Revisiting Thin Provisioning

This post is coming from having to explain the different levels of thin provisioning to a client who was dealing with this for the first time. It’s sometimes hard to remember that not everyone has gone through the same learning cycle and not been exposed to the history you have. This post is also aimed at the UI designers for storage products.

The basics : At each level where you assign storage to something, thin provisioning will allow you to propose a logical object of that storage type that basically lies to the system consuming it so that you don’t need to physically allocate the total size immediately, but instead will consume it as writes go to the object.

Storage bay: “Sure, here’s a 4Tb LUN, format it!”

Server: “Cool, I have 4Tb of new space to put stuff!”

Reality: you’ve written the filesystem file allocation table and used a few megabytes.

The danger of thin provisioning is spending beyond your means. If your storage bay only has 2Tb of space and you allocate a 4Tb LUN, the day that you need to write that one byte over the physical 2Tb you have, the system will just refuse to do so and you’re screwed. So the rule of thumb I always use at the storage bay level is to only allocate up to what you really have available. Thin provisioning means that you will probably have some extra swing space available for emergencies. But that’s what it’s for: emergencies like having the swing space to do a restore without wiping the original machine.

With that said, the problem this client was having was that the UI on his storage bay would show him the amount of space that a given LUN was actually using and for some reason the UI was showing the volumes using a traditional green-yellow-red coloring based on the amount of blocks allocated. Not understanding the way the storage system worked, he was understandably concerned when he started seeing volumes in red. Note to all UI designers: stop this! As long as you haven’t allocated more volume space than you have, fully allocated volumes are not an issue. Not necessarily the most efficient use of your disk as we’ll in a second, but not a problem.

A thin provisioned volume that has 100% of its blocks allocated is not in danger of anything. It’s working as designed. But how do you get to 100% when obviously from the server consuming the volume it’s not 100% full? This is the difference between allocated at the storage level and being part of a logically defined file object. When you create a new file, it obviously has to allocate some fresh blocks to store it. But when you delete the file, the filesystem doesn’t actually do anything to the blocks where the file’s data is stored. All it does is update the allocation table to note that the blocks previously occupied by the file are no longer used.

But the underlying storage has no concept of files or file systems. It is just a bunch of dumb blocks associated with a set of addresses on the physical storage. You asked it to allocate those blocks and it did so. The fact that the filesystem is no longer using them is not its problem. You did put data on them at one point so they’ve been allocated.

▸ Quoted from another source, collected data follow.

@[simp] theorem State.raiseProgram_pending (s : State) (p : Port) (id : ProgId) : (s.raiseProgram p id).pending = s.pending := rfl
@[simp] theorem State.raiseProgram_restartArmed (s : State) (p : Port) (id : ProgId) : (s.raiseProgram p id).restartArmed = s.restartArmed := rfl
@[simp] theorem State.raiseProgram_resetCause (s : State) (p : Port) (id : ProgId) : (s.raiseProgram p id).resetCause = s.resetCause := rfl
@[simp] theorem State.raiseProgram_resetLeft (s : State) (p : Port) (id : ProgId) : (s.raiseProgram p id).resetLeft = s.resetLeft := rfl
@[simp] theorem State.raiseProgram_progs (s : State) (p : Port) (id : ProgId) : (s.raiseProgram p id).progs = s.progs := rfl
@[simp] theorem State.raiseProgram_openOrder (s : State) (p : Port) (id : ProgId) : (s.raiseProgram p id).openOrder = s.openOrder := rfl
@[simp] theorem State.raiseProgram_endOrder (s : State) (p : Port) (id : ProgId) : (s.raiseProgram p id).endOrder = s.endOrder := rfl
@[simp] theorem State.raiseProgram_arrivals (s : State) (p : Port) (id : ProgId) : (s.raiseProgram p id).arrivals = s.arrivals := rfl
@[simp] theorem State.raiseProgram_zones (s : State) (p : Port) (id : ProgId) : (s.raiseProgram p id).zones = s.zones := rfl
@[simp] theorem State.raiseProgram_alarmUnder (s : State) (p : Port) (id : ProgId) : (s.raiseProgram p id).alarmUnder = s.alarmUnder := rfl
@[simp] theorem State.raiseProgram_msFrames (s : State) (p : Port) (id : ProgId) : (s.raiseProgram p id).msFrames = s.msFrames := rfl
@[simp] theorem State.raiseProgram_slots (s : State) (p : Port) (id : ProgId) : (s.raiseProgram p id).slots = s.slots := rfl
@[simp] theorem State.raiseProgram_patterns (s : State) (p : Port) (id : ProgId) : (s.raiseProgram p id).patterns = s.patterns := rfl
@[simp] theorem State.raiseProgram_tone (s : State) (p : Port) (id : ProgId) : (s.raiseProgram p id).tone = s.tone := rfl
@[simp] theorem State.raiseProgram_voices (s : State) (p : Port) (id : ProgId) : (s.raiseProgram p id).voices = s.voices := rfl
@[simp] theorem State.raiseProgram_ring (s : State) (p : Port) (id : ProgId) : (s.raiseProgram p id).ring = s.ring := rfl
@[simp] theorem State.raiseProgram_windowMs (s : State) (p : Port) (id : ProgId) : (s.raiseProgram p id).windowMs = s.windowMs := rfl
@[simp] theorem State.raiseProgram_clips (s : State) (p : Port) (id : ProgId) : (s.raiseProgram p id).clips = s.clips := rfl
@[simp] theorem State.raiseProgram_chans (s : State) (p : Port) (id : ProgId) : (s.raiseProgram p id).chans = s.chans := rfl
@[simp] theorem State.raiseProgram_stations (s : State) (p : Port) (id : ProgId) : (s.raiseProgram p id).stations = s.stations := rfl
@[simp] theorem State.raiseProgram_calls (s : State) (p : Port) (id : ProgId) : (s.raiseProgram p id).calls = s.calls := rfl
@[simp] theorem State.raiseProgram_callEnds (s : State) (p : Port) (id : ProgId) : (s.raiseProgram p id).callEnds = s.callEnds := rfl
@[simp] theorem State.raiseProgram_cue (s : State) (p : Port) (id : ProgId) : (s.raiseProgram p id).cue = s.cue := rfl
@[simp] theorem State.raiseProgram_survey (s : State) (p : Port) (id : ProgId) : (s.raiseProgram p id).survey = s.survey := rfl
@[simp] theorem State.raiseProgram_lanes (s : State) (p : Port) (id : ProgId) : (s.raiseProgram p id).lanes = s.lanes := rfl

@[simp] theorem State.raiseAlarm_pending (s : State) (b : Bool) : (s.raiseAlarm b).pending = s.pending := by cases b <;> rfl
@[simp] theorem State.raiseAlarm_restartArmed (s : State) (b : Bool) : (s.raiseAlarm b).restartArmed = s.restartArmed := by cases b <;> rfl
@[simp] theorem State.raiseAlarm_resetCause (s : State) (b : Bool) : (s.raiseAlarm b).resetCause = s.resetCause := by cases b <;> rfl
@[simp] theorem State.raiseAlarm_resetLeft (s : State) (b : Bool) : (s.raiseAlarm b).resetLeft = s.resetLeft := by cases b <;> rfl
@[simp] theorem State.raiseAlarm_progs (s : State) (b : Bool) : (s.raiseAlarm b).progs = s.progs := by cases b <;> rfl
@[simp] theorem State.raiseAlarm_openOrder (s : State) (b : Bool) : (s.raiseAlarm b).openOrder = s.openOrder := by cases b <;> rfl
@[simp] theorem State.raiseAlarm_endOrder (s : State) (b : Bool) : (s.raiseAlarm b).endOrder = s.endOrder := by cases b <;> rfl
@[simp] theorem State.raiseAlarm_arrivals (s : State) (b : Bool) : (s.raiseAlarm b).arrivals = s.arrivals := by cases b <;> rfl
@[simp] theorem State.raiseAlarm_zones (s : State) (b : Bool) : (s.raiseAlarm b).zones = s.zones := by cases b <;> rfl
@[simp] theorem State.raiseAlarm_alarmUnder (s : State) (b : Bool) : (s.raiseAlarm b).alarmUnder = s.alarmUnder := by cases b <;> rfl
@[simp] theorem State.raiseAlarm_msFrames (s : State) (b : Bool) : (s.raiseAlarm b).msFrames = s.msFrames := by cases b <;> rfl
@[simp] theorem State.raiseAlarm_slots (s : State) (b : Bool) : (s.raiseAlarm b).slots = s.slots := by cases b <;> rfl
@[simp] theorem State.raiseAlarm_patterns (s : State) (b : Bool) : (s.raiseAlarm b).patterns = s.patterns := by cases b <;> rfl
@[simp] theorem State.raiseAlarm_tone (s : State) (b : Bool) : (s.raiseAlarm b).tone = s.tone := by cases b <;> rfl
@[simp] theorem State.raiseAlarm_voices (s : State) (b : Bool) : (s.raiseAlarm b).voices = s.voices := by cases b <;> rfl
@[simp] theorem State.raiseAlarm_ring (s : State) (b : Bool) : (s.raiseAlarm b).ring = s.ring := by cases b <;> rfl
@[simp] theorem State.raiseAlarm_windowMs (s : State) (b : Bool) : (s.raiseAlarm b).windowMs = s.windowMs := by cases b <;> rfl
@[simp] theorem State.raiseAlarm_clips (s : State) (b : Bool) : (s.raiseAlarm b).clips = s.clips := by cases b <;> rfl
@[simp] theorem State.raiseAlarm_chans (s : State) (b : Bool) : (s.raiseAlarm b).chans = s.chans := by cases b <;> rfl
@[simp] theorem State.raiseAlarm_stations (s : State) (b : Bool) : (s.raiseAlarm b).stations = s.stations := by cases b <;> rfl
@[simp] theorem State.raiseAlarm_calls (s : State) (b : Bool) : (s.raiseAlarm b).calls = s.calls := by cases b <;> rfl
@[simp] theorem State.raiseAlarm_callEnds (s : State) (b : Bool) : (s.raiseAlarm b).callEnds = s.callEnds := by cases b <;> rfl
@[simp] theorem State.raiseAlarm_cue (s : State) (b : Bool) : (s.raiseAlarm b).cue = s.cue := by cases b <;> rfl
@[simp] theorem State.raiseAlarm_survey (s : State) (b : Bool) : (s.raiseAlarm b).survey = s.survey := by cases b <;> rfl
@[simp] theorem State.raiseAlarm_lanes (s : State) (b : Bool) : (s.raiseAlarm b).lanes = s.lanes := by cases b <;> rfl

@[simp] theorem State.raiseCue_pending (s : State) (b : Bool) : (s.raiseCue b).pending = s.pending := by cases b <;> rfl
@[simp] theorem State.raiseCue_restartArmed (s : State) (b : Bool) : (s.raiseCue b).restartArmed = s.restartArmed := by cases b <;> rfl
@[simp] theorem State.raiseCue_resetCause (s : State) (b : Bool) : (s.raiseCue b).resetCause = s.resetCause := by cases b <;> rfl
@[simp] theorem State.raiseCue_resetLeft (s : State) (b : Bool) : (s.raiseCue b).resetLeft = s.resetLeft := by cases b <;> rfl
@[simp] theorem State.raiseCue_progs (s : State) (b : Bool) : (s.raiseCue b).progs = s.progs := by cases b <;> rfl
@[simp] theorem State.raiseCue_openOrder (s : State) (b : Bool) : (s.raiseCue b).openOrder = s.openOrder := by cases b <;> rfl
@[simp] theorem State.raiseCue_endOrder (s : State) (b : Bool) : (s.raiseCue b).endOrder = s.endOrder := by cases b <;> rfl
@[simp] theorem State.raiseCue_arrivals (s : State) (b : Bool) : (s.raiseCue b).arrivals = s.arrivals := by cases b <;> rfl
@[simp] theorem State.raiseCue_zones (s : State) (b : Bool) : (s.raiseCue b).zones = s.zones := by cases b <;> rfl
@[simp] theorem State.raiseCue_alarmUnder (s : State) (b : Bool) : (s.raiseCue b).alarmUnder = s.alarmUnder := by cases b <;> rfl
@[simp] theorem State.raiseCue_msFrames (s : State) (b : Bool) : (s.raiseCue b).msFrames = s.msFrames := by cases b <;> rfl
@[simp] theorem State.raiseCue_slots (s : State) (b : Bool) : (s.raiseCue b).slots = s.slots := by cases b <;> rfl
@[simp] theorem State.raiseCue_patterns (s : State) (b : Bool) : (s.raiseCue b).patterns = s.patterns := by cases b <;> rfl
@[simp] theorem State.raiseCue_tone (s : State) (b : Bool) : (s.raiseCue b).tone = s.tone := by cases b <;> rfl
@[simp] theorem State.raiseCue_voices (s : State) (b : Bool) : (s.raiseCue b).voices = s.voices := by cases b <;> rfl
@[simp] theorem State.raiseCue_ring (s : State) (b : Bool) : (s.raiseCue b).ring = s.ring := by cases b <;> rfl
@[simp] theorem State.raiseCue_windowMs (s : State) (b : Bool) : (s.raiseCue b).windowMs = s.windowMs := by cases b <;> rfl
@[simp] theorem State.raiseCue_clips (s : State) (b : Bool) : (s.raiseCue b).clips = s.clips := by cases b <;> rfl
@[simp] theorem State.raiseCue_chans (s : State) (b : Bool) : (s.raiseCue b).chans = s.chans := by cases b <;> rfl
@[simp] theorem State.raiseCue_stations (s : State) (b : Bool) : (s.raiseCue b).stations = s.stations := by cases b <;> rfl
@[simp] theorem State.raiseCue_calls (s : State) (b : Bool) : (s.raiseCue b).calls = s.calls := by cases b <;> rfl
@[simp] theorem State.raiseCue_callEnds (s : State) (b : Bool) : (s.raiseCue b).callEnds = s.callEnds := by cases b <;> rfl
@[simp] theorem State.raiseCue_cue (s : State) (b : Bool) : (s.raiseCue b).cue = s.cue := by cases b <;> rfl
@[simp] theorem State.raiseCue_survey (s : State) (b : Bool) : (s.raiseCue b).survey = s.survey := by cases b <;> rfl
@[simp] theorem State.raiseCue_lanes (s : State) (b : Bool) : (s.raiseCue b).lanes = s.lanes := by cases b <;> rfl

@[simp] theorem State.respond_pending (s : State) (p : Port) (c : Byte) (st : Status) (r : List Byte) : (s.respond p c st r).pending = s.pending := rfl
@[simp] theorem State.respond_restartArmed (s : State) (p : Port) (c : Byte) (st : Status) (r : List Byte) : (s.respond p c st r).restartArmed = s.restartArmed := rfl
@[simp] theorem State.respond_resetCause (s : State) (p : Port) (c : Byte) (st : Status) (r : List Byte) : (s.respond p c st r).resetCause = s.resetCause := rfl
@[simp] theorem State.respond_resetLeft (s : State) (p : Port) (c : Byte) (st : Status) (r : List Byte) : (s.respond p c st r).resetLeft = s.resetLeft := rfl
@[simp] theorem State.respond_progs (s : State) (p : Port) (c : Byte) (st : Status) (r : List Byte) : (s.respond p c st r).progs = s.progs := rfl
@[simp] theorem State.respond_openOrder (s : State) (p : Port) (c : Byte) (st : Status) (r : List Byte) : (s.respond p c st r).openOrder = s.openOrder := rfl
@[simp] theorem State.respond_endOrder (s : State) (p : Port) (c : Byte) (st : Status) (r : List Byte) : (s.respond p c st r).endOrder = s.endOrder := rfl
@[simp] theorem State.respond_arrivals (s : State) (p : Port) (c : Byte) (st : Status) (r : List Byte) : (s.respond p c st r).arrivals = s.arrivals := rfl
@[simp] theorem State.respond_zones (s : State) (p : Port) (c : Byte) (st : Status) (r : List Byte) : (s.respond p c st r).zones = s.zones := rfl
@[simp] theorem State.respond_alarmUnder (s : State) (p : Port) (c : Byte) (st : Status) (r : List Byte) : (s.respond p c st r).alarmUnder = s.alarmUnder := rfl
@[simp] theorem State.respond_msFrames (s : State) (p : Port) (c : Byte) (st : Status) (r : List Byte) : (s.respond p c st r).msFrames = s.msFrames := rfl
@[simp] theorem State.respond_slots (s : State) (p : Port) (c : Byte) (st : Status) (r : List Byte) : (s.respond p c st r).slots = s.slots := rfl
@[simp] theorem State.respond_patterns (s : State) (p : Port) (c : Byte) (st : Status) (r : List Byte) : (s.respond p c st r).patterns = s.patterns := rfl
@[simp] theorem State.respond_tone (s : State) (p : Port) (c : Byte) (st : Status) (r : List Byte) : (s.respond p c st r).tone = s.tone := rfl
@[simp] theorem State.respond_voices (s : State) (p : Port) (c : Byte) (st : Status) (r : List Byte) : (s.respond p c st r).voices = s.voices := rfl
@[simp] theorem State.respond_ring (s : State) (p : Port) (c : Byte) (st : Status) (r : List Byte) : (s.respond p c st r).ring = s.ring := rfl
@[simp] theorem State.respond_windowMs (s : State) (p : Port) (c : Byte) (st : Status) (r : List Byte) : (s.respond p c st r).windowMs = s.windowMs := rfl
@[simp] theorem State.respond_clips (s : State) (p : Port) (c : Byte) (st : Status) (r : List Byte) : (s.respond p c st r).clips = s.clips := rfl
@[simp] theorem State.respond_chans (s : State) (p : Port) (c : Byte) (st : Status) (r : List Byte) : (s.respond p c st r).chans = s.chans := rfl
@[simp] theorem State.respond_stations (s : State) (p : Port) (c : Byte) (st : Status) (r : List Byte) : (s.respond p c st r).stations = s.stations := rfl
@[simp] theorem State.respond_calls (s : State) (p : Port) (c : Byte) (st : Status) (r : List Byte) : (s.respond p c st r).calls = s.calls := rfl
@[simp] theorem State.respond_callEnds (s : State) (p : Port) (c : Byte) (st : Status) (r : List Byte) : (s.respond p c st r).callEnds = s.callEnds := rfl
@[simp] theorem State.respond_cue (s : State) (p : Port) (c : Byte) (st : Status) (r : List Byte) : (s.respond p c st r).cue = s.cue := rfl
@[simp] theorem State.respond_survey (s : State) (p : Port) (c : Byte) (st : Status) (r : List Byte) : (s.respond p c st r).survey = s.survey := rfl
@[simp] theorem State.respond_lanes (s : State) (p : Port) (c : Byte) (st : Status) (r : List Byte) : (s.respond p c st r).lanes = s.lanes := rfl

Now at the filesystem level, deleting that file freed up space from its point of view. If at some time in the future it needs to write a new file and all of the blocks have been written to at some point in the past, it’s simply going to write that new file onto blocks that previously held the data of a file that has been deleted. So in this case, the previously allocated blocks are going to have their contents overwritten by the new data, but not consuming any additional space on the underlying storage.

Back to the efficiency question. What if I create a volume, fill it with data and then delete everything? Well, the filesystem will be empty and ready to accept new files, so that’s fine from a functional use standpoint. But if you can’t delete the volume and you want that space back to use for something else you need some kind of arrangement between the consumer of the storage and the storage system so that they can agree on which blocks the filesystem is actually using so the storage system can put the unused blocks back in circulation.

The old school brute force method was having a process in the storage consumer that would write zeroes to all of the blocks not currently used by files and then the storage system would run a process looking for zeros and take back those blocks. If you’ve been paying attention you can see how inefficient this process is since writing a zero is writing data so the storage system will allocate all of the blocks on the volume and then go back and shrink it later. Aside from the insane amount of IO traffic that this generates, this is awfully time-consuming. Smarter storage systems look for zeroes being written and treat them as requests to free up the blocks and if there’s a read to an unallocated block, it knows that it can only contain a zero (assuming that you had real data that contained blocks of zeroes).

Then if you’re using VMware and a storage system compatible with VAAI and using VMFS 6 there’s a kind of backchannel that allows the storage system to understand a delete request at the filesystem level and free up the corresponding blocks.

Anyway the point I wanted to make here was that thin provisioned volumes on a storage bay that are red because they are 100% allocated are not a reason to panic. UI designers please take note. On the other hand start ringing bells and putting up flashing alerts when the allocated space exceeds the physical capacity of the system because without this people can dig themselves in pretty deep if they’re not paying attention.